(Stored items)
----

/-- The audio echo (45_family_b.md R321): a poll longer than 32 bytes is answered verbatim, and no state changes. The
queued reply (R324): the oldest entry of the transfer queue, a whole buffer; the status queues and the counter are as they
were. The port's poll, the poll handler and the handler of the row agree. -/
def Obligations.AudioEchoAndQueuedReply : Prop :=
  ∀ (p : Bytes) (s : State), s.cfg.family = .b →
    (32 < p.length → ∀ i ∈ [Instr.interruptPoll p, .bPoll p, .bAudioEcho p],
      exec i s = .next { s with result := .triple p p.length s.cfg.dBAudio }) ∧
    ∀ (e : Bytes) (rest : List Bytes), p.length ≤ 32 → s.tq = e :: rest → e.length = s.cfg.reportLen →
      ∀ i ∈ [Instr.interruptPoll p, .bPoll p, .bQueuedReply p],
        exec i s = .next { s with tq := rest, result := .triple e s.cfg.reportLen s.cfg.dBQueued }

/-- The status frame (45_family_b.md R322, R323, 30_encoding.md R100): every slot's status queue moves forward one step,
the frame shows the statuses after that, the counter before its increment and the activation flag. -/
def Obligations.StatusFrame : Prop :=
  ∀ (p : Bytes) (s : State), s.cfg.family = .b → p.length ≤ 32 → s.tq = [] → 32 ≤ s.cfg.reportLen →
    ∃ slots : List Slot, slots.length = s.slots.length ∧
      (∀ i, i < s.slots.length → Advanced (s.slotAt i) (slots.getD i Slot.empty)) ∧
      exec (.bStatusFrame p) s = .next { s with
        slots := slots
        counter := s.counter + 1#8
        result := .triple
          (0x53#8 :: packStatus s.cfg slots ++ [s.counter, if s.activated then 0x01#8 else 0x00#8] ++
            zeros (s.cfg.reportLen - 7))
          s.cfg.reportLen s.cfg.dBStatus }

/-- Status packing (45_family_b.md R325): slot `i` is at bits `2i+1:2i` of the word, every bit above the slots is 0, and the
four bytes are the word's in STATUS_WORD_ORDER. -/
def Obligations.StatusPacking : Prop :=
  ∀ (c : Params) (slots : List Slot), slots.length ≤ 16 →
    let w := packWord c 0 slots
    (∀ i, i < slots.length → w.extractLsb' (2 * i) 2 = (slots.getD i Slot.empty).status.code c) ∧
    (∀ j, 2 * slots.length ≤ j → w.getLsbD j = false) ∧
    packStatus c slots =
      match c.statusWordOrder with
      | .bigEndian => [w.extractLsb' 24 8, w.extractLsb' 16 8, w.extractLsb' 8 8, w.extractLsb' 0 8]
      | .littleEndian => [w.extractLsb' 0 8, w.extractLsb' 8 8, w.extractLsb' 16 8, w.extractLsb' 24 8]

/-- A poll never faults, and always ends in a triple whose count is its length (43_transfer.md R233, R237). -/
def Obligations.PollsAlwaysAnswer : Prop :=
  ∀ (p : Bytes) (s : State), ∃ t b d, exec (.interruptPoll p) s = .next t ∧ t.result = .triple b b.length d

----

**PROBLEM REQUIREMENTS:**
Go through the records above and, whenever a line includes the word "exec", copy it.

**RESULT:**
      exec i s = .next { s with result := .triple p p.length s.cfg.dBAudio }) ∧
        exec i s = .next { s with tq := rest, result := .triple e s.cfg.reportLen s.cfg.dBQueued }
      exec (.bStatusFrame p) s = .next { s with
  ∀ (p : Bytes) (s : State), ∃ t b d, exec (.interruptPoll p) s = .next t ∧ t.result = .triple b b.length d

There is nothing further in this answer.